Terry Debassige, in his remarks to the Kairos-organized ‘Making it Matter’ event in Mindemoya last Saturday drew some interesting analogies concerning the relinquishing of control over vital national resources in the context of Canada’s first people’s experiences with colonizing forces.
Mr. Debassige, of M’Chigeeng, is an expert on the treaties that established the original boundaries of the first nations communities, “reserves,” in our region and that also set in place the relationship between the First Nations people of Manitoulin and area and the federal government, acting on behalf of Canada’s head of state, the Queen (or King) of Great Britain.
It was through treaties such as those of 1836, 1850 and 1862, in this area, that First Nations people agreed to relinquish the vast majority of the land on which they had traditionally lived, hunted and fished, buried their dead, in return for a modicum of security from the Queen/King, delivered by the Government of Upper Canada and, after 1867, by the Canadian government.
Mr.

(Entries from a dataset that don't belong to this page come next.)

/-- What decodes is a stage's code or a word with the preamble. -/
theorem encode_of_decode {w : Code} {i : Instr} (h : decode w = .ok i) : encode i = w := by
  cases w with
  | stage c =>
    cases hc : Stage.ofCode c with
    | none => simp [decode, hc] at h
    | some st =>
      simp only [decode, hc, Except.ok.injEq] at h
      rw [← h, encode_ofStage, Stage.code_of_ofCode hc]
  | frame f =>
    by_cases hf : FrameWord.preamble f = Config.fpl.pre
    · rw [decode_frame_of_preamble hf] at h
      cases h
      rw [encode_ofFrame, frameWord_fields hf]
    · simp [decode, hf] at h

theorem decode_frame_isOk_iff {f : FrameWord} :
    (∃ i, decode (.frame f) = .ok i) ↔ FrameWord.preamble f = Config.fpl.pre := by
  refine ⟨fun ⟨i, hi⟩ => ?_, fun h => ⟨_, decode_frame_of_preamble h⟩⟩
  by_contra hf
  simp [decode, hf] at hi

theorem preamble_getMsbD (f : FrameWord) {n : Nat} (hn : n < 12) :
    (FrameWord.preamble f).getMsbD n = f.getMsbD n := by
  rw [FrameWord.preamble, BitVec.getMsbD_extractLsb']
  simp [hn, show 60 - (60 - n) = n by omega]

/-- The preamble is eleven 1s and a 0 (R6). -/
theorem pre_getMsbD {n : Nat} (hn : n < 12) : Config.fpl.pre.getMsbD n = decide (n < 11) := by
  interval_cases n <;> rfl

theorem preamble_eq_pre_iff {f : FrameWord} :
    FrameWord.preamble f = Config.fpl.pre ↔ ∀ n, n < 12 → f.getMsbD n = decide (n < 11) := by
  constructor
  · intro h n hn
    rw [← preamble_getMsbD f hn, h, pre_getMsbD hn]
  · intro h
    apply BitVec.eq_of_getMsbD_eq
    intro n hn
    rw [preamble_getMsbD f hn, h n hn, pre_getMsbD hn]

/-- Settles O8: what decodes is its operation's encoding, and a frame needs the preamble's bits alone. -/
theorem encodingIsUnique : Obligations.EncodingIsUnique := by
  unfold Obligations.EncodingIsUnique
  exact ⟨fun w i => encode_of_decode, fun f => decode_frame_isOk_iff.trans preamble_eq_pre_iff⟩

/-! ### The layout of a frame -/

/-- The match value of a channel's class (R89). -/
theorem pre_append_channel (c : Channel) :
    0xFFE#12 ++ c ++ 0#44 = (0xFFE000000000000#60 ||| (c.setWidth 60 <<< 44)) := by
  revert c
  decide

/-- Settles O9: each bit of the word is the bit of the field it falls in. -/
theorem frameWordLayout : Obligations.FrameWordLayout := by
  unfold Obligations.FrameWordLayout
  intro c d e k
  have hbit := Laws.TableRow.frameWord_getMsbD c d e k
  refine ⟨frameWord c d e k, encode_ofFrame c d e k, fun n hn => ?_, ?_, fun n hn => ?_, fun n hn => ?_,
    fun n hn => ?_, fun n hn => ?_, (Laws.TableRow.frameWord_masked c d e k).trans (pre_append_channel c)⟩
  · rw [hbit, if_pos (by omega), pre_getMsbD (by omega), decide_eq_true hn]
  · rw [hbit, if_pos (by omega), pre_getMsbD (by omega)]
    rfl
  · rw [hbit, if_neg (by omega), if_pos (by omega), Nat.add_sub_cancel_left]
  · rw [hbit, if_neg (by omega), if_neg (by omega), if_pos (by omega), Nat.add_sub_cancel_left]
  · rw [hbit, if_neg (by omega), if_neg (by omega), if_neg (by omega), if_pos (by omega), Nat.add_sub_cancel_left]
  · rw [hbit, if_neg (by omega), if_neg (by omega), if_neg (by omega), if_neg (by omega), Nat.add_sub_cancel_left]

/-! ### The event byte -/

/-- Under a polynomial of odd weight the checksum's parity is the parity of all the bits it covers. -/
theorem parity_crc16 {p : Word16} (hp : parity p 16 = true) (b0 b1 b2 b3 : Byte) :
    parity (crc16 p [b0, b1, b2, b3]) 16 = (parity b0 8 ^^ parity b1 8 ^^ parity b2 8 ^^ parity b3 8) := by
  simp [crc16_four, parity_crcByte hp, show parity 0#16 16 = false by decide]

theorem parity_oneBit (n : Fin 8) : parity (1#8 <<< n.val) 8 = true := by
  revert n
  decide

/-- One event bit flipped changes the parity of what the checksum covers, and so the checksum. -/
theorem crc16_flip_event_ne {p : Word16} (hp : parity p 16 = true) (b0 b1 b2 b3 : Byte) (n : Fin 8) :
    crc16 p [b0, b1, b2, b3 ^^^ (1#8 <<< n.val)] ≠ crc16 p [b0, b1, b2, b3] := by
  intro h
  have hpar := congrArg (fun v => parity v 16) h
  simp [parity_crc16 hp, parity_xor, parity_oneBit] at hpar

/-- Both flags read the event byte under the masks of bits 7 and 2 alone (R160). -/
theorem event_flags_congr {e e' : Byte} (h : e &&& 0x84#8 = e' &&& 0x84#8) :
    eventState e = eventState e' ∧ eventHeartbeat e = eventHeartbeat e' := by
  have h7 := congrArg (fun v => v.getLsbD 7) h
  have h2 := congrArg (fun v => v.getLsbD 2) h
  rw [eventState_eq, eventState_eq, eventHeartbeat_eq, eventHeartbeat_eq]
  exact ⟨by simpa using h7, by simpa using h2⟩

/-- Settles O27: EVDEC copies the byte, its flags are two bits of it, and the checksum has the parity of its bits. -/
theorem reservedEventBitsEchoed : Obligations.ReservedEventBitsEchoed := by
  unfold Obligations.ReservedEventBitsEchoed
  refine ⟨fun s => ⟨_, rfl, rfl, rfl⟩, fun s s' t t' hflags ht ht' => ?_, fun b0 b1 b2 b3 n p _ _ hp => ?_⟩
  · cases ht
    cases ht'
    exact event_flags_congr hflags
  · refine crc16_flip_event_ne ?_ b0 b1 b2 b3 n
    rcases hp with rfl | rfl <;> decide

/-! ### The first frame decides -/

/-- Fields that agree bit by bit are one value, wherever they stand. -/
theorem rowBits_congr {c c' : Candidate} {pol pol' : Bool} {a a' n : Nat} {w : BitVec n}
    (h : ∀ j, j < n → rowBit c pol (a + j) = rowBit c' pol' (a' + j)) (hw : rowBits c pol a n = some w) :
    rowBits c' pol' a' n = some w :=
  rowBits_eq_some_iff.2 fun j hj => (h j hj).symm.trans (rowBits_eq_some_iff.1 hw j hj)

/-- Settles O40: both rows hold one frame, so one buffer holds both payloads, and DECODE is a function of it. -/
theorem outcomeDependsOnlyOnFirstFrame : Obligations.OutcomeDependsOnlyOnFirstFrame := by
  unfold Obligations.OutcomeDependsOnlyOnFirstFrame
  intro c c' p p' hrows hrows' hm hm' hroom hroom' hsame
  obtain ⟨f, hf⟩ := rowBits_isSome (pol := true) hroom
  have hf' := rowBits_congr hsame hf
  rw [decodeCandidate_located hrows hm hroom (holdsRow_of_frame hf),
    decodeCandidate_located hrows' hm' hroom' (holdsRow_of_frame hf')]

/-! ### The codes and frames written out -/

/-- Settles O5: the twelve codes are the stages' own, and the four above them name no stage. -/
theorem stageCodesDecode : Obligations.StageCodesDecode := by
  unfold Obligations.StageCodesDecode
  exact ⟨decode_stage .idle, decode_stage .shape, decode_stage .invert, decode_stage .search, decode_stage .bound,
    decode_stage .extract, decode_stage .zchk, decode_stage .psel, decode_stage .crc, decode_stage .cmp,
    decode_stage .evdec, decode_stage .done, rfl, rfl, rfl, rfl⟩

/-- Settles O6: each of the five words is the frame word of its channel and fields. -/
theorem frameWordsDecode : Obligations.FrameWordsDecode := by
  unfold Obligations.FrameWordsDecode
  exact ⟨decode_frameWord 0x8 0x12345 0x80 0x8B86, decode_frameWord 0x2 0x12345 0x80 0x1E10,
    decode_frameWord 0xA 0x12345 0x80 0x5E80, decode_frameWord 0xF 0xFFFFF 0xFF 0x8029,
    decode_frameWord 0x0 0x00000 0x01 0x8005, rfl⟩

end Sys2Proof.Machine
end

section
/-! The Frame Locator (40_frame_locator.md): INVERT and SEARCH as stages, and where the first match ends (R113). -/

namespace Sys2Proof.Machine

/-! ### SEARCH -/

/-- Settles O17: the preamble occurs first somewhere or nowhere, and SEARCH records which. -/
theorem searchRecordsFirstOccurrence : Obligations.SearchRecordsFirstOccurrence := by
  unfold Obligations.SearchRecordsFirstOccurrence
  refine ⟨encode_ofStage .search, fun s => ?_⟩
  rcases firstMatch_or_none s.cand s.pol with ⟨p, hp⟩ | hno
  · exact .inl ⟨p, hp, execSearch_found hp⟩
  · exact .inr ⟨hno, execSearch_missing hno⟩

/-! ### The end of the first match -/

section
variable {c : Candidate} {pol : Bool} {p : Nat}

/-- An occurrence is a 0 that eleven 1s precede: a bit that is read lies in the row, so no bound is asked. -/
theorem matchAt_iff_zero_after_ones :
    MatchAt c pol p ↔
      rowBit c pol (p + 11) = some false ∧ ∀ j, j < 11 → rowBit c pol (p + j) = some true := by
  rw [matchAt_iff_rowBits, rowBits_eq_some_iff]
  constructor
  · intro h
    refine ⟨by simpa [pre_getMsbD] using h 11 (by omega), fun j hj => ?_⟩
    rw [h j (by omega), pre_getMsbD (by omega), decide_eq_true hj]
  · rintro ⟨hzero, hones⟩ j hj
    rw [pre_getMsbD hj]
    rcases Nat.lt_or_eq_of_le (Nat.le_of_lt_succ hj) with h | rfl
    · rw [hones j h, decide_eq_true h]
    · exact hzero

/-- An earlier occurrence `q` is an earlier 0 at `q + 11`, so none occurs earlier exactly when each earlier 0
lacks a 1 among the eleven bits before it. -/
theorem no_earlier_match_iff :
    (∀ q, q < p → ¬ MatchAt c pol q) ↔
      ∀ z, z < p + 11 → rowBit c pol z = some false → 11 ≤ z →
        ∃ j, j < 11 ∧ rowBit c pol (z - 11 + j) ≠ some true := by
  constructor
  · intro hno z hz hzero h11
    by_contra! hones
    refine hno (z - 11) (by omega) (matchAt_iff_zero_after_ones.2 ⟨?_, hones⟩)
    rwa [Nat.sub_add_cancel h11]
  · intro hlack q hq hm
    obtain ⟨hzero, hones⟩ := matchAt_iff_zero_after_ones.1 hm
    obtain ⟨j, hj, hne⟩ := hlack (q + 11) (by omega) hzero (by omega)
    rw [Nat.add_sub_cancel] at hne
    exact hne (hones j hj)

end

/-- Settles O18: an occurrence is read at its last bit, the 0, and so are the earlier ones. -/
theorem firstMatchEndsAtFirstZeroAfterElevenOnes : Obligations.FirstMatchEndsAtFirstZeroAfterElevenOnes := by
  unfold Obligations.FirstMatchEndsAtFirstZeroAfterElevenOnes
  exact fun c pol p => and_congr matchAt_iff_zero_after_ones no_earlier_match_iff

/-! ### INVERT -/

/-- Read with `POL = 1`, a bit of the row is the complement of the bit presented (R110, D6). -/
theorem rowBit_inverted {c : Candidate} {i : Nat} (h : i < c.raw.length) :
    rowBit c true i = some (!c.raw[i]) :=
  rowBit_eq_some_iff.2 (by simp [h])

/-- Settles O16: INVERT writes `POL` and `STAGE` and leaves the candidate, whose bits are then read inverted. -/
theorem invertComplementsWholeRow : Obligations.InvertComplementsWholeRow := by
  unfold Obligations.InvertComplementsWholeRow
  refine ⟨encode_ofStage .invert, fun s => ⟨rfl, fun t ht i hi => ?_⟩⟩
  cases ht
  exact rowBit_inverted hi

end Sys2Proof.Machine
end

section
/-! The Field Extractor (41_field_extractor.md): BOUND and EXTRACT as stages, and the views of the extracted buffer as
fields of the row (R124). -/

namespace Sys2Proof.Machine

/-! ### EXTRACT -/

/-- Settles O20: with the payload inside the row EXTRACT goes on, and the buffer it writes holds each payload bit. -/
theorem extractCopiesPayloadMsbFirst : Obligations.ExtractCopiesPayloadMsbFirst := by
  unfold Obligations.ExtractCopiesPayloadMsbFirst
  refine ⟨encode_ofStage .extract, fun s hin => ?_⟩
  rcases execExtract_cases s with ⟨_, b, hb, hnext⟩ | ⟨hout, _⟩
  · exact ⟨b, hnext, fun k hk => holdsRow_bit hb hk⟩
  · omega

/-! ### The views as row fields -/

/-- A part of a field is the field that starts as many bits later as the part leaves out above it. -/
theorem rowBits_extractLsb' {c : Candidate} {pol : Bool} {a n : Nat} {w : BitVec n} (start len : Nat)
    (h : rowBits c pol a n = some w) (hle : start + len ≤ n) :
    rowBits c pol (a + (n - (start + len))) len = some (w.extractLsb' start len) := by
  rw [rowBits_eq_some_iff] at h ⊢
  intro j hj
  rw [Nat.add_assoc, h _ (by omega), BitVec.getMsbD_extractLsb']
  simp [hj, show start + len - j ≤ n by omega, show n - (start + len - j) = n - (start + len) + j by omega]

section
variable {c : Candidate} {pol : Bool} {a : Nat} {b : Payload}

theorem HoldsRow.rowBits_chan (hb : HoldsRow c pol a b) : rowBits c pol a 4 = some b.chan :=
  rowBits_extractLsb' 4 4 (hb 0) (by decide)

Debassige was commenting on the proposed takeover of a large Canadian oil and gas firm, Calgary-based Nexen, by the China National Offshore Oil Corporation for $15.1 billion.
Nexen is a player with resources in, among many other properties, the Athabaska Oil Sands in Alberta and so can be readily seen as a Canadian company that controls a substantial share of a natural resource that is vital to Canada’s self-interest.
Mr. Debassige was, essentially, casting China in this particular situation as a current-day colonizing agent that seeks resources it cannot supply at home as a way of enriching its own homeland.
This certainly strikes a note and Mr. Debassige’s perspective is clear: after 1759 and the British defeat of the French at the battle of the Plains of Abraham at present-day Quebec City, all of the land that is now eastern and central Canada with its vast resources was available to Great Britain. They used this vast territory to create enormous wealth in Great Britain. The same thing was going on in India, the West Indies and much of the southerly portion of the African continent at the same time.
The oil and gas reserves that Nexen has in this country, Mr. Debassige implied, are analogous to the fur pelts, the timber and the minerals, the extraction and sales of which 250 years ago created far more economic benefits to the extracting agents (the British) than they were to the majority of the population of this country at that time (the First Nations).
Mr. Debassige’s warning was simple: do we really want to be handing over control of some of the earth’s most prized resources, energy fuels, to a foreign power, especially one whose business practices and human rights records are questionable?
Precisely because of the nature of the resources over which Nexen has control, the federal government has the hammer with respect to the approval for the takeover it will either grant or deny. It is encouraging to read that the government in Ottawa is taking at least a month to consider and balance the gains and losses to all Canadians should such a deal be allowed to proceed.
In a situation like the Nexen one, Canada at least gets the well-paying jobs associated with the extraction and initial processing of the oil sands. The actual product and the profits associated with its sales go to the other side of the world.
There is a pretty clear analogy here with the First Nations people of the 18th and 19th centuries: they exchanged beaver pelts, for example, for food, trade goods and perhaps even a few (to them, at that time) modern conveniences.
But the products, and the wealth associated with them, went directly to Great Britain.
Mr. Debassige’s point was, essentially, “have we learned nothing from the First Nations experiences?”.
His concerns do hit home and the comparison is a neat one that should certainly be able to be appreciated by all of the people of Manitoulin Island.
It is certainly a fact, and an ironic one at that, that because of the unique combination of a relatively small population, an enormous land mass and bountiful natural resources that Canada requires outside capital to develop those resources and so create jobs both directly and indirectly related to this process.
The First Nations people over the past two and a half centuries in effect had their trading partners thrust upon them as a consequence of wars fought and won by the British both on this continent and in Europe.
But in the case of Nexen, the Chinese government-controlled China National Offshore Oil Corporation, our government is in a position to not grant approval to this proposed takeover.
The federal government, however, may not wish to take this step in light of other, less sensitive, investments it hopes China will make in Canada.
But in this case, withholding approval is precisely the proper course of action. If Nexen’s holdings are valuable, they will also be valuable to other investors who are equally well capitalized but who do not carry with them the political baggage that is part of any international Chinese endeavor.
Mr. Debassige’s observations and concerns are rooted in over two centuries of experience and should give all Canadians a useful reference point on this issue and other similar ones.